Baby pythons look nothing like their adult forms so I wouldn't get too worried about that. Once it grows up you may have a better idea but you may never be 100% sure. To me, it looks like some baby diamonds that I have seen however, since I live in NQ I don't see too many diamonds.


----------



## tasdevil (Apr 14, 2013)

GeckoJosh said:


> How is that legal? unless you breed the snakes or have a very good reason then there is a 6 month time limit between buying and selling reptiles.


.....I don't know...maybe I miss understood :-(


----------



## andynic07 (Apr 14, 2013)

GeckoJosh said:


> How is that legal? unless you breed the snakes or have a very good reason then there is a 6 month time limit between buying and selling reptiles.


I think in Queensland it may be legal if you seek approval with special circumstances. Usually not allowed though as you have pointed out.


----------



## cement (Apr 14, 2013)

Looks every bit a diamond.


----------



## mrkos (Apr 14, 2013)

definetely diamond and a nice looking one at that. one of the cool things about raising a diamond is watching s brown young unnatractive hatchling turn into a spectacular adult. by the looks of that youngin it has the makings of becoming a cracker of an adult


----------



## Sezzzzzzzzz (Apr 14, 2013)

andynic07 said:


> I think in Queensland it may be legal if you seek approval with special circumstances. Usually not allowed though as you have pointed out.


but camos isnt in qld....


----------



## andynic07 (Apr 14, 2013)

Sezzzzzzzzz said:


> but camos isnt in qld....


You mean tasdevil? I would assume that he might be from Tasmania but it does not say in his profile so I couldn't be sure. And Geckojosh is from NSW so I am not sure what the rules are there either and said "usually not allowed" as a lot of places do not allow it.


----------



## thomasssss (Apr 14, 2013)

andynic07 said:


> You mean tasdevil? I would assume that he might be from Tasmania but it does not say in his profile so I couldn't be sure. And Geckojosh is from NSW so I am not sure what the rules are there either and said "usually not allowed" as a lot of places do not allow it.


tasmania cant have any snakes that arnt from tassie , bit like wa , so i doubt his in tas and if he is than the question is how did he get his hands on a diamond


----------



## Sezzzzzzzzz (Apr 14, 2013)

andynic07 said:


> You mean tasdevil? I would assume that he might be from Tasmania but it does not say in his profile so I couldn't be sure. And Geckojosh is from NSW so I am not sure what the rules are there either and said "usually not allowed" as a lot of places do not allow it.



the seller~ camo's is in Sydney. so he cannot onsell animals he has had for less than 6 months. it really doesn't matter where the OP is.


----------



## andynic07 (Apr 14, 2013)

thomasssss said:


> tasmania cant have any snakes that arnt from tassie , bit like wa , so i doubt his in tas and if he is than the question is how did he get his hands on a diamond


I guess thatg leaves even more speculation to the location of the OP and what set of rules apply.


----------



## andynic07 (Apr 14, 2013)

Sezzzzzzzzz said:


> the seller~ camo's is in Sydney. so he cannot onsell animals he has had for less than 6 months. it really doesn't matter where the OP is.
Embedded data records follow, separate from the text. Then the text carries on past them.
/-- The rows are tried in order. -/
theorem recognisedBy_cons (r : RecogniserRow) (rows : List RecogniserRow) (cmd : Fin 6) (sdp : Bool) (a : Addr) (v : Byte) :
    recognisedBy (r :: rows) cmd sdp a v =
      if cmd = r.before ∧ a = r.addr ∧ v = r.data then (r.after, r.latch.getD sdp)
      else recognisedBy rows cmd sdp a v := by
  have hfits : r.fits cmd a v = true ↔ cmd = r.before ∧ a = r.addr ∧ v = r.data := by
    simp only [RecogniserRow.fits, Bool.and_eq_true, beq_iff_eq, and_assoc, eq_comm (a := cmd), eq_comm (a := a),
      eq_comm (a := v)]
  unfold recognisedBy
  split
  · next h => rw [List.find?_cons_of_pos (p := fun r : RecogniserRow => r.fits cmd a v) (hfits.mpr h)]; rfl
  · next h => rw [List.find?_cons_of_neg (p := fun r : RecogniserRow => r.fits cmd a v) (fun hr => h (hfits.mp hr))]

theorem recognisedBy_nil (cmd : Fin 6) (sdp : Bool) (a : Addr) (v : Byte) :
    recognisedBy [] cmd sdp a v = if a = 0x5555#15 ∧ v = 0xAA#8 then (1, sdp) else (0, sdp) := by
  simp only [recognisedBy, List.find?_nil, Option.elim_none, otherPair, Bool.and_eq_true, beq_iff_eq]
  split <;> rfl

theorem writePulse_recognised {d : Device} (h : d.phase ≠ .programming) (a : Addr) (v : Byte) :
    ((d.writePulse a v).cmd, (d.writePulse a v).sdp) = recognisedBy recogniserTable d.cmd d.sdp a v := by
  obtain ⟨_, _, _, _, hcmd, hsdp⟩ := writePulse_fields h a v
  obtain ⟨hstoreCmd, hstoreSdp⟩ := store_cmd_sdp d a v
  rw [hcmd, hsdp, recognise_eq_recognisedBy, hstoreCmd, hstoreSdp]

/-- Settles O31: the rows are tried in the order of the table, and the last row is what is left. -/
theorem recogniserFollowsTheTable : Obligations.RecogniserFollowsTheTable := by
  unfold Obligations.RecogniserFollowsTheTable
  intro d a v hphase
  simp only [writePulse_recognised hphase, recogniserTable, recognisedBy_cons, recognisedBy_nil, Option.getD_none,
    Option.getD_some]

/-! ## A read -/

/-- Settles O32: a busy reference device answers with the inverse bit on top, any other with the cell. -/
theorem busyReadsInvertTheTopBit : Obligations.BusyReadsInvertTheTopBit := by
  unfold Obligations.BusyReadsInvertTheTopBit
  intro d a n hkind
  have hread : d.read a n = d.readReference a n := by rw [Device.read, hkind]
  rw [hread, Device.readReference]
  constructor
  · intro hpending hbusy
    have hb : (d.pending && d.phase != .idle) = true := by simp [hpending, hbusy]
    rw [if_pos hb, BitVec.getLsbD_append]
    simp
  · intro hrest
    have hb : ¬ (d.pending && d.phase != .idle) = true := by rcases hrest with h | h <;> simp [h]
    rw [if_neg hb]

/-! ## One slot -/

/-- Settles O33: each clause is one case of what a slot can do. -/
theorem deviceStepsOnlyWhereEnabled : Obligations.DeviceStepsOnlyWhereEnabled := by
  unfold Obligations.DeviceStepsOnlyWhereEnabled
  intro d x
  refine ⟨fun h => environment_idle h x, fun h hx => environment_loading h hx, ?_, ?_, ?_, ?_⟩
  · intro h hx hy
    simp [Device.environment, h, hx, hy, Device.windowElapse]
  · intro h hx hy
    cases hq : d.pending <;> simp [Device.environment, h, hx, hy, hq, Device.windowElapse, Device.programDone]
  · intro h hy
    simp [Device.environment, h, hy]
  · intro h hy
    simp [Device.environment, h, hy, Device.programDone]

/-- Settles O8: with no reset in its slot, an idle step is one slot passing. -/
theorem idleBlockHoldsItsPins : Obligations.IdleBlockHoldsItsPins := by
  unfold Obligations.IdleBlockHoldsItsPins
  intro s hbusy hcommander hr
  have hslot : (s.slotAt 0).rst = false := hr 0 (by omega)
  have hidle : s.idleSlot = s.passTime := by simp [State.idleSlot, hslot]
  have hstep : step s = .next s.idleSlot := by simp [step, hbusy, hcommander]
  rw [hstep, hidle]
  rfl

end Sys2Proof.Machine
end

section
/-! SUPPORT. The family of 20_memory.md, second part: the frames over the device's memory, resets included (rules R65, R73, R182,
R200), and what a WAIT of any number of polls keeps. -/

namespace Sys2Proof.Machine

/-! ## Commands without a write pulse -/

/-- `we_n` is 1, and latch and bytes of the device are as they were in `s`. -/
def State.SameMemory (s u : State) : Prop := u.weN = true ∧ u.dev.sdp = s.dev.sdp ∧ u.dev.mem = s.dev.mem

/-- The device's own steps move neither latch nor bytes; while `we_n` is 1 and does not move, neither pin events nor a reset do. -/
theorem sameMemory_keptByStep (s : State) : KeptByStep false s.SameMemory where
  passTime u h := by simpa [State.SameMemory] using h
  pinEvent u e he h := by
    have hagree := agreesOutside_pinEvent u (he rfl)
    simpa only [State.SameMemory, hagree.dev, hagree.weN] using h
  resetBlock u h := by
    obtain ⟨hwe, hmemory⟩ := h
    obtain ⟨_, _, _, _, hwe', _⟩ := resetBlock_atReset u
    exact ⟨hwe', by rwa [resetBlock_dev_of_closed hwe]⟩
  cache _ _ h := h
  direction _ _ h := h
  pollBit _ _ h := h
  position _ _ _ _ h := h
  respond _ _ _ h := h
  polling _ h := h
  accept _ h := h

/-- A further poll of a WAIT makes no write pulse. -/
theorem poll_keeps {p : Bool} {P : State → Prop} (hP : KeptByStep p P) {s t : State} (hbusy : s.busy = true) (hs : P s)
    (h : step s = .next t) : P t := by
  rw [step, if_pos hbusy] at h
  exact perform_keeps (keeps_pollOnce hP.toKeptByEngine) hP.respond hP.polling hs h

/-- Settles O42: latch and bytes are kept by every piece of a command that makes no write pulse. -/
theorem nonStoringCommandsKeepMemory : Obligations.NonStoringCommandsKeepMemory := by
  unfold Obligations.NonStoringCommandsKeepMemory
  intro i s t hwe h1 h2 h3 h
  have hs : s.SameMemory s := ⟨hwe, rfl, rfl⟩
  have ht : s.SameMemory t := by
    rcases h with h | ⟨hbusy, h⟩
    · exact exec_keeps_quiet (sameMemory_keptByStep s) h1 h2 h3 hs h
    · exact poll_keeps (sameMemory_keptByStep s) hbusy hs h
  obtain ⟨_, hsdp, hmem⟩ := ht
  exact ⟨hsdp, fun x => by rw [hmem]⟩

/-! ## Commands with write pulses -/

/-- At a boundary, with every byte of the device but those at the addresses of `ws` as it was in `s`. -/
def State.SameOutside (s : State) (ws : List (Addr × Byte)) (u : State) : Prop :=
  u.AtBoundary ∧ ∀ x, (∀ p ∈ ws, x ≠ p.1.toNat) → Memory.read u.dev.mem x = Memory.read s.dev.mem x

theorem resetBlock_atBoundary (s : State) : s.resetBlock.AtBoundary := by
  obtain ⟨hlines, hcache, hdir, _⟩ := resetBlock_boundary s
  exact ⟨hlines, hdir, hcache⟩

/-- Own steps of the device and then at most one pulse to an address of `ws`. -/
theorem sameOutside_congr {s u v : State} {ws : List (Addr × Byte)} {p : Addr × Byte} (hp : p ∈ ws) (h : s.SameOutside ws u)
    {n : Nat} (hv : v.AtBoundary)
    (hd : v.dev = (u.passTimes n).dev ∨ v.dev = (u.passTimes n).dev.writePulse p.1 p.2) : s.SameOutside ws v := by
  refine ⟨hv, fun x hx => ?_⟩
  rw [← h.2 x hx]
  rcases hd with hd | hd
  · rw [hd, passTimes_mem]
  · rw [hd, writePulse_read_other _ _ (hx p hp), passTimes_mem]

/-- WRB, ended or abandoned in any slot, writes the cell at its address at most. -/
theorem keepsOutside_wrb (s : State) {ws : List (Addr × Byte)} {p : Addr × Byte} (hp : p ∈ ws) :
    Op.Keeps (s.SameOutside ws) (wrb p.1 p.2) := by
  intro u hu
  have hb := hu.1
  obtain ⟨hlines, hdir, hcache⟩ := hb
  rcases noResetFor_or u (wrbCost u p.1) with hr | ⟨k, hk, hr, hrst⟩
  · have hok := (wrb_runs hlines hdir (fun hv => (hcache hv).1) p.1 p.2).ends (by rwa [wrbEvents_length])
    obtain ⟨_, _, _, _, _, _, _, _, _, hdev⟩ := afterWrb_fields u p.1 p.2
    rw [hok]
    exact sameOutside_congr hp hu (afterWrb_ready hlines hdir hcache p.1 p.2) (.inr hdev)
  · obtain ⟨v, hv, _, hbefore, hinside⟩ := wrb_reset hu.1 p.1 p.2 hk hr hrst
    rw [hv]
    refine sameOutside_congr hp hu (n := k + 1) (resetBlock_atBoundary v) ?_
    by_cases hlast : k + 1 < wrbCost u p.1
    · exact .inl (hbefore hlast)
    · exact .inr (hinside (by omega))

theorem keepsOutside_issueWrites (s : State) {ws : List (Addr × Byte)} (rest : List (Addr × Byte)) :
    ∀ done : Fin 7, (∀ p ∈ rest, p ∈ ws) → Op.Keeps (s.SameOutside ws) (issueWrites done rest) := by
  induction rest with
  | nil => intro done _; exact keeps_done ()
  | cons w rest ih =>
    intro done hrest
    refine keeps_inOrder ?_
    simp only [List.forall_mem_cons]
    exact ⟨keepsOutside_wrb s (hrest w (by simp)), keeps_update (fun _ hu => hu),
      ih _ (fun p hp => hrest p (by simp [hp])), by simp⟩

theorem keepsOutside_lookDeadline (s : State) (ws : List (Addr × Byte)) : Op.Keeps (s.SameOutside ws) lookDeadline := by
  intro u hu
  rcases lookDeadline_cases u with ⟨_, hlook⟩ | ⟨_, _, hlook⟩ <;> rw [hlook]
  · exact ⟨passTimes_boundary hu.1 _, fun x hx => by rw [passTimes_mem]; exact hu.2 x hx⟩
  · refine ⟨resetBlock_atBoundary _, fun x hx => ?_⟩
    obtain ⟨⟨_, _, _, hwe⟩, _⟩ := hu.1
    rw [resetBlock_dev_of_closed (by rwa [passTime_weN]), passTime_dev, environment_mem]
    exact hu.2 x hx

/-- A sequence, ended or abandoned in any slot, writes the cells at the addresses of its writes at most. -/
theorem keepsOutside_sequence (s : State) {ws rest : List (Addr × Byte)} (hrest : ∀ p ∈ rest, p ∈ ws) (info : Byte) :
    Op.Keeps (s.SameOutside ws) (inOrder [setSq 0, issueWrites 0 rest, sequenceDeadline info]) := by
  refine keeps_inOrder ?_
  simp only [List.forall_mem_cons]
  refine ⟨keeps_update (fun _ hu => hu), keepsOutside_issueWrites s rest 0 hrest,
    keeps_andThen (keepsOutside_lookDeadline s ws) (fun expired => ?_), by simp⟩
  cases expired <;> exact fun _ hu => hu

theorem perform_sameOutside {m : Op Unit} {s t : State} {ws : List (Addr × Byte)} (hs : s.Ready)
    (hm : Op.Keeps (s.SameOutside ws) m) (h : perform (endsPlain m) s = .next t) :
    ∀ x, (∀ p ∈ ws, x ≠ p.1.toNat) → Memory.read t.dev.mem x = Memory.read s.dev.mem x := by
  have hstart : s.SameOutside ws s := ⟨hs.atBoundary, fun _ _ => rfl⟩
  exact (perform_keeps (keeps_endsPlain hm) (fun _ _ _ hu => hu) (fun _ hu => hu) hstart h).2

/-- Settles O43: every pulse goes to the operand address of its WRB. -/
theorem storingCommandsKeepOtherCells : Obligations.StoringCommandsKeepOtherCells := by
  unfold Obligations.StoringCommandsKeepOtherCells
  refine ⟨?_, ?_⟩
  · intro s t a d hs h x hx
    exact perform_sameOutside hs (keepsOutside_wrb s (List.mem_singleton_self (a, d))) h x (by simpa using hx)
  · intro s t hs h
    rcases h with h | h
    · exact perform_sameOutside hs (keepsOutside_sequence s (fun p hp => List.mem_append_left _ hp) _) h
    · exact perform_sameOutside hs (keepsOutside_sequence s (fun p hp => List.mem_append_right _ hp) _) h

/-! ## What a WAIT of any number of polls keeps -/

/-- What each poll keeps, a run of polls keeps. -/
theorem pollOn_induct {P : State → Prop} (hpoll : ∀ s t, s.busy = true → P s → step s = .next t → P t) (n : Nat) :
    ∀ {s t : State}, P s → pollOn n s = .next t → P t := by
  induction n with
  | zero =>
    intro s t hs h
    simp only [pollOn, Host.Outcome.next.injEq] at h
    rwa [← h]
  | succ n ih =>
    intro s t hs h
    by_cases hbusy : s.busy = true
    · rw [pollOn, if_pos hbusy] at h
      cases hstep : step s with
      | next u => rw [hstep] at h; exact ih (hpoll s u hbusy hs hstep) h
      | fault f => rw [hstep] at h; cases h
      | refused r => rw [hstep] at h; cases h
    · rw [pollOn, if_neg hbusy, Host.Outcome.next.injEq] at h
      rwa [← h]

/-- What the first iteration establishes and each further poll keeps holds when a WAIT is left. -/
theorem waitFor_induct {P : State → Prop} {s t : State} (hfirst : ∀ u, exec .wait s = .next u → P u)
    (hpoll : ∀ u v, u.busy = true → P u → step u = .next v → P v) {n : Nat} (h : waitFor n s = .next t) : P t := by
  unfold waitFor at h
  cases hexec : exec .wait s with
  | next u => rw [hexec] at h; exact pollOn_induct hpoll n (hfirst u hexec) h
  | fault f => rw [hexec] at h; cases h
  | refused r => rw [hexec] at h; cases h

theorem waitFor_keeps {p : Bool} {P : State → Prop} (hP : KeptByStep p P) {s t : State} {n : Nat} (hs : P s)
    (h : waitFor n s = .next t) : P t :=
  waitFor_induct (fun _ hu => perform_keeps (keeps_wait hP.toKeptByEngine) hP.respond hP.polling hs hu)
    (fun _ _ hbusy hu hv => poll_keeps hP hbusy hu hv) h

/-- A WAIT leaves the block at a boundary (rules R40, R41, R44). -/
theorem waitFor_boundary {s t : State} {n : Nat} (hs : s.AtBoundary) (h : waitFor n s = .next t) : t.AtBoundary := by
  refine waitFor_induct (P := State.AtBoundary) (fun u hu => ?_) (fun u v _ hu hv => (step_follows hu hv).1.boundary) h
  exact (perform_follows (follows_operation s .wait) (fun _ => operation_polling (i := .wait)) (.refl hs) hu).1.boundary

@[simp] theorem resetBlock_env (s : State) : s.resetBlock.env = s.env := by
  simp [State.resetBlock, resetEvents, State.pinEvents]

/-- Slots are only ever taken from the list. -/
theorem neverReset_keptByStep : KeptByStep true State.NeverReset where
  passTime _ h := fun x hx => h x (List.mem_of_mem_tail hx)
  pinEvent s e _ h := by rwa [State.NeverReset, pinEvent_env]
  resetBlock s h := by rwa [State.NeverReset, resetBlock_env]
  cache _ _ h := h
  direction _ _ h := h
  pollBit _ _ h := h
  position _ _ _ _ h := h
  respond _ _ _ h := h
  polling _ h := h
  accept _ h := h

end Sys2Proof.Machine
end

section
/-! SUPPORT. The family of 20_memory.md, third part: the own steps of a live device come again and again (rules R84, R85), and a WAIT
on a stored write ends when the device is Idle (rules R76, R188, R191). -/

namespace Sys2Proof.Machine

/-! ## The device's own steps over many slots -/

/-- Once `WindowElapse` has come, or outside the window, the device is not Loading after a slot. -/
theorem environment_not_loading {d : Device} {x : EnvSlot} (h : d.phase ≠ .loading ∨ x.windowElapse = true) :
    (d.environment x).phase ≠ .loading := by
  cases hp : d.phase with
  | idle => rw [environment_idle hp, hp]; exact Phase.noConfusion
  | loading =>
    have helapse : x.windowElapse = true := h.resolve_left (not_not_intro hp)
    cases hq : d.pending <;> cases hy : x.programDone <;>
      simp [Device.environment, hp, helapse, hq, hy, Device.windowElapse, Device.programDone]
  | programming => cases hy : x.programDone <;> simp [Device.environment, hp, hy, Device.programDone]

/-- `ProgramDone`, in the same slot or later, makes such a device Idle. -/
theorem environment_programDone {d : Device} {x : EnvSlot} (h : d.phase ≠ .loading ∨ x.windowElapse = true)
    (hdone : x.programDone = true) : (d.environment x).phase = .idle := by
  cases hp : d.phase with
  | idle => rw [environment_idle hp, hp]
  | loading =>
    have helapse : x.windowElapse = true := h.resolve_left (not_not_intro hp)
    cases hq : d.pending <;>
      simp [Device.environment, hp, helapse, hdone, hq, Device.windowElapse, Device.programDone]
  | programming => simp [Device.environment, hp, hdone, Device.programDone]

theorem passTimes_succ_dev (s : State) (n : Nat) :
    (s.passTimes (n + 1)).dev = (s.passTimes n).dev.environment (s.slotAt n) := by
  rw [passTimes_succ', passTime_dev, slotAt_passTimes, Nat.add_zero]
Fair enough, I am not familiar with Camo's Reptiles and put 2 and 2 together and got the wrong answer.


----------



## dangles (Apr 14, 2013)

As long as hes had diamonds on books for more thsn 6 months, he has onsold 1 of them. Hardest thing would be to prove he hadnt had it for 6 months


----------



## sharky (Apr 14, 2013)

Looks pure to me. Baby diamonds have much larger rossetts than the adults (It appears they have blotches). As the age the rossetts become smaller, neater and more 'crisp' and looking like diamonds.
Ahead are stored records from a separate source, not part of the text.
/-- A running DISPATCH (R177). -/
structure Exch where
  ring : Nat
  count : W32
  tag : BitVec 16
  /-- the exchange table and the map as read when it started -/
  table : BitVec 1024
  map : List Word
  grade : Nat
  /-- SRC and its format -/
  src : Nat
  fmt : Nat
  /-- the batch slot and epoch of a BATCHED dispatch -/
  batch : Option (Nat × Nat)
  /-- rows not yet sent, in order -/
  rows : List Row
  /-- COUNT messages taken, and ARMED messages, by member -/
  counts : Tbl Counted
  armedBy : Tbl Counted
  /-- members whose ARMED has been acted on -/
  cleared : List Nat
  /-- this module has placed the rows and sent ARMED -/
  armed : Bool
  /-- the accepted rows of each slot, by member in landing order -/
  plan : Tbl (List (Nat × Nat))
  /-- rerouted rows landed behind them, by slot -/
  extra : Tbl Nat
  /-- packets of other members' rows landed: member, slot, row, block -/
  got : List (Nat × Nat × Nat × Nat)
  /-- the positions of rows of this module to itself discarded at landing, by slot -/
  lost : Tbl (List Nat)
  /-- packets sent and not acknowledged: member and shuttle header -/
  unacked : List (Nat × List Byte)
  /-- its landing is complete -/
  landed : Bool
  dropped : Nat
  rerouted : Nat
  deriving DecidableEq, Repr

/-- A packet of a result that has landed: token × K + rank, its blocks, and whose result it is of (R186). -/
structure Landed where
  key : Nat
  first : Nat
  blocks : Nat
  fmt : Nat
  src : Nat
  deriving DecidableEq, Repr

/-- A result context (R186). -/
structure Results where
  armed : Bool
  table : BitVec 1024
  batch : Option (Nat × Nat)
  /-- the ranks expected, token × K + rank, with their weights -/
  expect : Tbl Nat
  /-- no amendment of ROUTED is to come -/
  final : Bool
  got : List Landed
  signalled : Bool
  deriving DecidableEq, Repr

/-- A running RETURN op: its ring and count, and its packets not acknowledged. -/
structure Returning where
  ring : Nat
  count : W32
  unacked : List (Nat × List Byte)
  deriving DecidableEq, Repr

/-- An exchange channel of a claim (R172). -/
structure Chan where
  /-- COUNT messages held for the next DISPATCH, by member -/
  held : Tbl Counted
  disp : Option Exch
  res : Option Results
  ret : Option Returning
  /-- the RETURN op of this exchange has completed -/
  retDone : Bool
  deriving DecidableEq, Repr

/-- A free channel. -/
def Chan.reset : Chan := { held := [], disp := none, res := none, ret := none, retDone := false }

/-- A CANCEL_BATCH that has started: its descriptor, its claim, slot and old epoch, and what has been discarded (R190). -/
structure Cancel where
  ring : Nat
  count : W32
  claim : Nat
  batch : Nat × Nat
  discarded : Nat
  deriving DecidableEq, Repr

/-- The shuttle (Table 8.8). -/
structure Shuttle where
  armTo : BitVec 16
  cnt : Tbl Word
  /-- by claim × 64 + XCH -/
  chans : Tbl Chan
  cancels : List Cancel
  deriving DecidableEq, Repr

/-- The shuttle as reset leaves it. -/
def Shuttle.reset : Shuttle := { armTo := 1000, cnt := [], chans := [], cancels := [] }

/-! ## What the block sends out -/

/-- The messages of chapter 15 whose packet layouts the spec does not give. -/
inductive CtrlMsg where
  | timeRequest | timeAnswer | arrive | release | jobStart | jobAnswer | jobGo | jobAbort | jobRevoke | jobFree
  deriving DecidableEq, Repr

/-- One thing the block puts out, as its neighbours see it. The log is the model's own; a command adds to it and none reads it. -/
inductive Output where
  /-- an MSI-X message (R48) -/
  | msix (vector : Nat)
  /-- a completion record written to host memory (R65) -/
  | record (ring : Nat) (slot : Nat) (rec : BitVec 256)
  /-- bytes written to host memory -/
  | hostWrite (addr : Nat) (data : List Byte)
  /-- a doorbell line is read (R46, R47) -/
  | doorbellRead (ring : Nat)
  /-- an Unsupported Request response (R41, R44) -/
  | unsupported
  /-- data returned to a host read -/
  | data (bytes : List Byte)
  /-- back-invalidate of the host's copy of a line (R43) -/
  | recall (addr : Nat)
  | i3cAck
  | i3cNack
  | i3cData (bytes : List Byte)
  /-- a leaving notice on a port (Table 1.10) -/
  | leaving (port : Nat)
  /-- a packet starts on a fabric port, or is delivered to an engine of this module -/
  | packet (port : Option Nat) (k : Packet)
  /-- an accepted packet is handed to its engine -/
  | deliver (k : Packet)
  /-- an idle flit on a port, with its ACK or NAK, as its 256 bytes (R271, R273) -/
  | idle (port : Nat) (flit : List Byte)
  /-- flits replayed on a port, as their bytes -/
  | replay (port : Nat) (flits : List (List Byte))
  /-- a delivery confirmation to the gateway that detoured a packet (R277) -/
  | confirm (diverter : Nat) (k : Packet)
  /-- a time, barrier or job message whose layout the spec does not give: its kind, destination coordinate or port, and contents -/
  | message (kind : CtrlMsg) (dst : Nat) (fields : List Nat)
  /-- a telemetry record taken by the host ring or sent to the collector (R395) -/
  | telemetry (toHost : Bool) (slot : Nat) (rec : BitVec 256)
  /-- an event delivered to a core (R371) -/
  | event (unit core source : Nat)
  /-- a kernel's cores start, or halt -/
  | kernel (claim : Nat) (running : Bool)
  /-- a completion record in a core's window (R369) -/
  | window (core slot : Nat) (rec : BitVec 256)
  deriving DecidableEq, Repr

/-! ## The whole -/

/-- Everything but memory and the queue of commands. -/
@[ext] structure Dev where
  now : Tick
  /-- the sum of the timebase's steps and loads (R336) -/
  skew : Word
  power : Power
  dies : Tbl Die
  cap : PowerCap
  host : HostIf
  blocks : Tbl Block
  ringSel : BitVec 10
  epochClaim : BitVec 5
  epochSlot : BitVec 8
  rings : Tbl Ring
  tallies : Tbl Tally
  claims : Tbl Claim
  frames : Frames
  objects : Tbl Obj
  hoist : Hoist
  health : Health
  store : SignedStore
  mbx : Mailbox
  sec : Security
  ports : Tbl Port
  routing : Routing
  xbar : Xbar
  coll : Coll
  time : TimeBlk
  evt : Evt
  shuttle : Shuttle
  /-- EVT_DOZE_STS.LAST reads ABORTED -/
  dozeAborted : Bool
  /-- Fixed-Bits and Fixed-Pace are active (TIME_REPRO, R353) -/
  fixedBits : Bool
  fixedPace : Bool
  /-- ops started so far -/
  started : Nat
  /-- the turns at the engines (R74): the ring last served by engine × 64 + claim, and the claim last served by engine × 64 + 63 -/
  turns : Tbl Nat
  capGen : Word
  /-- step 8 of Table 1.9 is done: the capability block is final (R414) -/
  capFinal : Bool
  /-- the tick of the last change of the capability block -/
  capTick : Option Tick
  /-- the number of free values drawn so far (notes/assumptions/4.md) -/
  draws : Nat
  /-- what the block has put out, newest first -/
  out : List Output
  deriving DecidableEq, Repr

/-- The state of the block. -/
@[ext]
structure State where
  dev : Dev
  /-- device memory: keyed by its home (Obj.key) -/
  mem : Memory
  /-- the commands that wait, first in first out -/
  pending : List Instr
  deriving DecidableEq, Repr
Google pics of 2mo diamond hatchies if you are un-sure but IMO looks pure  Nice pick-up btw


----------



## GeckoJosh (Apr 14, 2013)

dangles said:


> As long as hes had diamonds on books for more thsn 6 months, he has onsold 1 of them. Hardest thing would be to prove he hadnt had it for 6 months



That Diamond isnt 6 months old lol


tasdevil said:


> Just bought my first diamond python, but I'm not sure if it is 100% pure. Do you suppose guys this baby ( around 2 months old ) is
> pure and not a hybrid....


----------



## richoman_3 (Apr 14, 2013)

what is with this forum and every different looking carpet pythons are hybrids and intergrades????


----------



## Ambush (Apr 14, 2013)

People are taking what was said as Gospel. 
Tasdevil even said they may have got it wrong.


----------



## Grogshla (Apr 14, 2013)

man that snake is a cracker!!!!


----------



## longqi (Apr 14, 2013)

richoman_3 said:


> what is with this forum and every different looking carpet pythons are hybrids and intergrades????



answer to that is simple
too many are mixing and matching anything now
results are always a mixed bag
simple example
jag/diamond cross will give you xxx of jags and xxx of siblings which may look like anything
but bet your bottom dollar few are sold as jag siblings

exactly the same with any other mixture
xxx mixed xxx mum xxx dad
but who knows the genetic truth is now a guessing game in many cases

to see the truth imagine three advertisements
for sale, jag/diamond siblings looks like pure diamond $$
for sale diamond/bredli cross looks like pure diamond $$
for sale guaranteed pure diamond from xxxxx breeder $$$

Which one sells for more?


----------



## Norm (Apr 14, 2013)

I can't even see the pic of the snake!! I'm on my phone but usually isn't a problem. I want to see it because it sounds like a cracker!


----------



## littlemay (Apr 14, 2013)

Norm said:


> I can't even see the pic of the snake!! I'm on my phone but usually isn't a problem. I want to see it because it sounds like a cracker!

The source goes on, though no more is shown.